## WHAT YOU NEED TO DO
For each line of the listing that contains "with", make a copy and return it.

--------

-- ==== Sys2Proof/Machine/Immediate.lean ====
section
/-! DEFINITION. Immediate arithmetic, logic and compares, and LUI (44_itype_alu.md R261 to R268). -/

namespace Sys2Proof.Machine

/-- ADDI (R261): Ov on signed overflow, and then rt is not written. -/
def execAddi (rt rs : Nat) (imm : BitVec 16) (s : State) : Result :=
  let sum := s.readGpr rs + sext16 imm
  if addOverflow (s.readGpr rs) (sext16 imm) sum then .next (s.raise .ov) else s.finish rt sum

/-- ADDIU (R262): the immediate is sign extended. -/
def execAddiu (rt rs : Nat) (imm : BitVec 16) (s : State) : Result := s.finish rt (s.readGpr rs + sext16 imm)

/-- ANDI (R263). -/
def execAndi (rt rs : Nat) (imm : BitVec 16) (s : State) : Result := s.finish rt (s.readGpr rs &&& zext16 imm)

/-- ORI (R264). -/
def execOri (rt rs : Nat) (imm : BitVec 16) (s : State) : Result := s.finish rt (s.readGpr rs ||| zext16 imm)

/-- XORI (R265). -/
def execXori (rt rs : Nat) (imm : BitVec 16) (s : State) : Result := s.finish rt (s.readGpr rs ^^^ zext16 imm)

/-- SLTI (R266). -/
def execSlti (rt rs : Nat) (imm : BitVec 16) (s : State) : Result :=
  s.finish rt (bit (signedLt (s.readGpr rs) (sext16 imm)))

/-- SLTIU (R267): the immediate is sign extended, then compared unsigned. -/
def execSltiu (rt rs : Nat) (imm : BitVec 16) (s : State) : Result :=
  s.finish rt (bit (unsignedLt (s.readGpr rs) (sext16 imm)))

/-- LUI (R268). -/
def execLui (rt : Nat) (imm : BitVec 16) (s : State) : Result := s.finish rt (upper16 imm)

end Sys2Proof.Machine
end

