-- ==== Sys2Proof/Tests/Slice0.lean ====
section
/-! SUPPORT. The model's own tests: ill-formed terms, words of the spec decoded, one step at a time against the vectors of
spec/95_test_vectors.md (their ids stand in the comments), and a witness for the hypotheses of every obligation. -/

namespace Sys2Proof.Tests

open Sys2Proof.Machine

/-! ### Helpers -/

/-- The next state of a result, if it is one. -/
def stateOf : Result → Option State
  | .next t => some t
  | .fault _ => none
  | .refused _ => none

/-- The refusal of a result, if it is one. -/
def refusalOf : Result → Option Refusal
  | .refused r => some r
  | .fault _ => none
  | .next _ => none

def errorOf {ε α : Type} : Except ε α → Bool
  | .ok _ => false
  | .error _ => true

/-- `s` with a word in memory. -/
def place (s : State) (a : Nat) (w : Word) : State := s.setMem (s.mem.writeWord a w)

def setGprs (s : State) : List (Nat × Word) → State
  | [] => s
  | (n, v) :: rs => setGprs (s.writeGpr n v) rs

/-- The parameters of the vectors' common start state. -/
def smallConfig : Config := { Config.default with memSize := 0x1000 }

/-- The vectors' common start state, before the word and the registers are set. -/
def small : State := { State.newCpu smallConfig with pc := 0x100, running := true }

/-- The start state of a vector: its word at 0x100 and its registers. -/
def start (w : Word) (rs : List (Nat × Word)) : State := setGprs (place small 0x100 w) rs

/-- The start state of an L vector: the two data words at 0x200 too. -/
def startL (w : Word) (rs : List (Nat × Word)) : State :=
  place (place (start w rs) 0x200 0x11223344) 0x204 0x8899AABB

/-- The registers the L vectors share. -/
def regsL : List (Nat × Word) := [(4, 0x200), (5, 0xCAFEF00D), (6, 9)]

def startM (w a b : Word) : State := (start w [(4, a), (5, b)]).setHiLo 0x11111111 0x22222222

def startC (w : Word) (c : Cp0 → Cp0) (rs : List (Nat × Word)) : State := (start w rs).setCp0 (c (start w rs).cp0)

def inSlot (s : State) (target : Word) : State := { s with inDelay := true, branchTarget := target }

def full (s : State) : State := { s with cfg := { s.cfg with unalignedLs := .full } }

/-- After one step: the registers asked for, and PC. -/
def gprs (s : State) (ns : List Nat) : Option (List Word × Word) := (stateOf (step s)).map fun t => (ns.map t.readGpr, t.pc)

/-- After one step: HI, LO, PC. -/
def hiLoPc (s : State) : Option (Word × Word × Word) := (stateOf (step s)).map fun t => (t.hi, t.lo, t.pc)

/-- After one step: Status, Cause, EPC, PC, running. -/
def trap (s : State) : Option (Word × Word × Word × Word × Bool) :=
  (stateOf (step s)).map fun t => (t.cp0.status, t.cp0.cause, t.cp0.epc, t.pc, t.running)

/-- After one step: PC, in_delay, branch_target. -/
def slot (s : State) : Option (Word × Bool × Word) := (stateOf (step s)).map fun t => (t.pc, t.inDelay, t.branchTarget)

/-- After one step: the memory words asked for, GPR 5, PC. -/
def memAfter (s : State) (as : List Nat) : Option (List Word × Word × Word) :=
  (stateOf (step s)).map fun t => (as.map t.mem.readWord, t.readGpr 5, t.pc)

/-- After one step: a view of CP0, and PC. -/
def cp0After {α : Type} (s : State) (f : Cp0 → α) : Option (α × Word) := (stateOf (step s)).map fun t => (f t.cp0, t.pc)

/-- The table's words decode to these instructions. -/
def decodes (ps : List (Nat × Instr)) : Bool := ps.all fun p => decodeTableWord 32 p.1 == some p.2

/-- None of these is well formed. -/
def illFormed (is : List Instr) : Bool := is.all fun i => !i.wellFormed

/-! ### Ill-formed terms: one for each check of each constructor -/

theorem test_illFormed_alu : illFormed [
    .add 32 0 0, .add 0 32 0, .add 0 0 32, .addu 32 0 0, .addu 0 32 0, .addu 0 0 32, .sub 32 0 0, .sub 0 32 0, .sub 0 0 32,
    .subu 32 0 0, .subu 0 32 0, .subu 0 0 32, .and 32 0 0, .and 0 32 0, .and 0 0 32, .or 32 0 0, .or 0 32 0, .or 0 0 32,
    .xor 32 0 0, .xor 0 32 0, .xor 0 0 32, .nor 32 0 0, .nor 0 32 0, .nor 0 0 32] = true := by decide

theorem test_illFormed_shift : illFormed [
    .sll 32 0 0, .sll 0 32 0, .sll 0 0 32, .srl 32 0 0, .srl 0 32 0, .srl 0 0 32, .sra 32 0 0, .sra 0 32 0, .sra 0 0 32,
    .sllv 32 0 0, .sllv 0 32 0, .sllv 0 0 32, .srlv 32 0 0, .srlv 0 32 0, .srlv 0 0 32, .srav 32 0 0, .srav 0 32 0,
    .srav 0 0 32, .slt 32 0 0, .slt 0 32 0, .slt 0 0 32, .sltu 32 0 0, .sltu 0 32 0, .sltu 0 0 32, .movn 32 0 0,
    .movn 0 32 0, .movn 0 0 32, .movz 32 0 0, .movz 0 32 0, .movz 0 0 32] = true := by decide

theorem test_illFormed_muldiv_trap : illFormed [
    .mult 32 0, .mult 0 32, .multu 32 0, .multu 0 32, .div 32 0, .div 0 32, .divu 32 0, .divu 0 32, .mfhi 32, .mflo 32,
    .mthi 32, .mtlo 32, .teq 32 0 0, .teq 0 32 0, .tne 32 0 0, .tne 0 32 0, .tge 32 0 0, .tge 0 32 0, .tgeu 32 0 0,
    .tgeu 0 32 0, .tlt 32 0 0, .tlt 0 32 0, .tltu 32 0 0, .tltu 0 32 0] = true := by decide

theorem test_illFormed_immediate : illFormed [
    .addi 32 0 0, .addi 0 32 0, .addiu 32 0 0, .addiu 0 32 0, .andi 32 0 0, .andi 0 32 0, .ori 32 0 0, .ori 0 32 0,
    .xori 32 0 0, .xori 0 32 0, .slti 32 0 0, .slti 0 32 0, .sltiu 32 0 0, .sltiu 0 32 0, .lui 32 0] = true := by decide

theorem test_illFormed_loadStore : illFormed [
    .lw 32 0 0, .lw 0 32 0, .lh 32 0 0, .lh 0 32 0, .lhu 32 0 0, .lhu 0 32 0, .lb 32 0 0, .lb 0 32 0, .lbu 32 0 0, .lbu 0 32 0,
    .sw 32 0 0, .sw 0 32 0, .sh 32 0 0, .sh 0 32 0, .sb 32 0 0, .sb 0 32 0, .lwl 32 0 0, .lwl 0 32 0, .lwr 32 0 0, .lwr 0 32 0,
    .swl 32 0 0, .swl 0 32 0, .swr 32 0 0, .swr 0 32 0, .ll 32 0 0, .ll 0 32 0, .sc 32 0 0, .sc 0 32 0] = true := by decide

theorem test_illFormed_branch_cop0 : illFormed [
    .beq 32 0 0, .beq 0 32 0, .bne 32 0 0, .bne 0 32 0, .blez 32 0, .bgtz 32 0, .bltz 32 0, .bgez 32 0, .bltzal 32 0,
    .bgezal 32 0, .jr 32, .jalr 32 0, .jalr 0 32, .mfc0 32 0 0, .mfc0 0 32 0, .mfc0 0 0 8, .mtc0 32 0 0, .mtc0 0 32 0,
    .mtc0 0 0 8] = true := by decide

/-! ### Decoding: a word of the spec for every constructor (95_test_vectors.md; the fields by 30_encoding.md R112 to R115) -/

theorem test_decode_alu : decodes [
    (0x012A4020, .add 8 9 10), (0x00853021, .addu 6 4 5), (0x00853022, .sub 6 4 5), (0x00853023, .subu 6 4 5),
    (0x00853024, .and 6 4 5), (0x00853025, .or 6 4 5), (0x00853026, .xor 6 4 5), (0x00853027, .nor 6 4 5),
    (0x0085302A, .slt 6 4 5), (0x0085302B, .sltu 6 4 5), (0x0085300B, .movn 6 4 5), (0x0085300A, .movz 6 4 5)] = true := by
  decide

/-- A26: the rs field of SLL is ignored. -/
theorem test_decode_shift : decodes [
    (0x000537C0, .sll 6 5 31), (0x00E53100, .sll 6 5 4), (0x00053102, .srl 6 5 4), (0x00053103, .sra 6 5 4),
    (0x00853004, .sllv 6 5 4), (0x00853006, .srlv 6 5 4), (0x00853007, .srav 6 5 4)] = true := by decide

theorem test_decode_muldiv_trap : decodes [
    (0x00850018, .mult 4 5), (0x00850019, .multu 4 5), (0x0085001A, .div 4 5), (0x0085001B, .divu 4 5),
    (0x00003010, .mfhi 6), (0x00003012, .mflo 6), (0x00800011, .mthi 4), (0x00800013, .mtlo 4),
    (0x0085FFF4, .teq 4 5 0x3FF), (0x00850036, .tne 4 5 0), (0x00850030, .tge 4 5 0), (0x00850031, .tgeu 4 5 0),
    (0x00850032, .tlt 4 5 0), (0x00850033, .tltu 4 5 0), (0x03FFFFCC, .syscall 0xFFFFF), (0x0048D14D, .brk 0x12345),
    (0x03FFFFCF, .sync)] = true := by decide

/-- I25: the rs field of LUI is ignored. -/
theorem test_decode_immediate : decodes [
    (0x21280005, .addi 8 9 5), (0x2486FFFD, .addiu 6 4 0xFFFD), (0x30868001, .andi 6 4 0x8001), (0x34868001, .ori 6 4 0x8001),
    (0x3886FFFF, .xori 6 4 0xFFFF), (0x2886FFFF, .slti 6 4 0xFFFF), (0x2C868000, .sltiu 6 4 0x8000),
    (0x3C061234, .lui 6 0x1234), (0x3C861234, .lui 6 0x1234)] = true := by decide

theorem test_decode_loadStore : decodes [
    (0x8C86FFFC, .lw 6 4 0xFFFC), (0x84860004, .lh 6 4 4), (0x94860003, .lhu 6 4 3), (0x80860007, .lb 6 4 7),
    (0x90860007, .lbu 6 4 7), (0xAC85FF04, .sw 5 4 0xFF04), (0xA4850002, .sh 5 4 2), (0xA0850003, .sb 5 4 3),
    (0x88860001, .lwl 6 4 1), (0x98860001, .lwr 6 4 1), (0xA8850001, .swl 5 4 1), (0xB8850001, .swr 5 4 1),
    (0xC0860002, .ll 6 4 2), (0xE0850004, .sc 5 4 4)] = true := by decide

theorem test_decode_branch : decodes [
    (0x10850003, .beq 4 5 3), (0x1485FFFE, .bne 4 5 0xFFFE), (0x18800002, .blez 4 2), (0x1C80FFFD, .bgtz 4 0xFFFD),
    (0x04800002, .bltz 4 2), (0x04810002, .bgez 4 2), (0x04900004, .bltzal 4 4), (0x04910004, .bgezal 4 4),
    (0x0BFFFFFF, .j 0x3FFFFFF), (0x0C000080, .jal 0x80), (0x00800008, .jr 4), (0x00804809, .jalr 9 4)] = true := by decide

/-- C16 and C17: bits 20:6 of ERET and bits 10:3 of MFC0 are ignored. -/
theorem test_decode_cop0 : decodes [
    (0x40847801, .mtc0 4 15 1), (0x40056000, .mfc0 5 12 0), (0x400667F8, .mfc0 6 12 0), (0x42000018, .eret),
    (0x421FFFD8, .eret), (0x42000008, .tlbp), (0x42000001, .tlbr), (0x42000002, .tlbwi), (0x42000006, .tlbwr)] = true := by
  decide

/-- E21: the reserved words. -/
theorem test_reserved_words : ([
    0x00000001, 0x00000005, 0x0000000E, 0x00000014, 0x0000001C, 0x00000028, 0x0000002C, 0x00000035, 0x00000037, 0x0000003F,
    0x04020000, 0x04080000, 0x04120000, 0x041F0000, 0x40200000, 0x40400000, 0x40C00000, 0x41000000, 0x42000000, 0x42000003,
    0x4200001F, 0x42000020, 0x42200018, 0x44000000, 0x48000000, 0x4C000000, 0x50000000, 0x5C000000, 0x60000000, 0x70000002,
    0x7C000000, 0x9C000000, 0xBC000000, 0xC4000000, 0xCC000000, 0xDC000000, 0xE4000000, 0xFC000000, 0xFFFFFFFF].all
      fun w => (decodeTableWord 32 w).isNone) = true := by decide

--------

## RESPONSE BOX
/-- `s` with a word in memory. -/
def smallConfig : Config := { Config.default with memSize := 0x1000 }
def small : State := { State.newCpu smallConfig with pc := 0x100, running := true }
def inSlot (s : State) (target : Word) : State := { s with inDelay := true, branchTarget := target }
def full (s : State) : State := { s with cfg := { s.cfg with unalignedLs := .full } }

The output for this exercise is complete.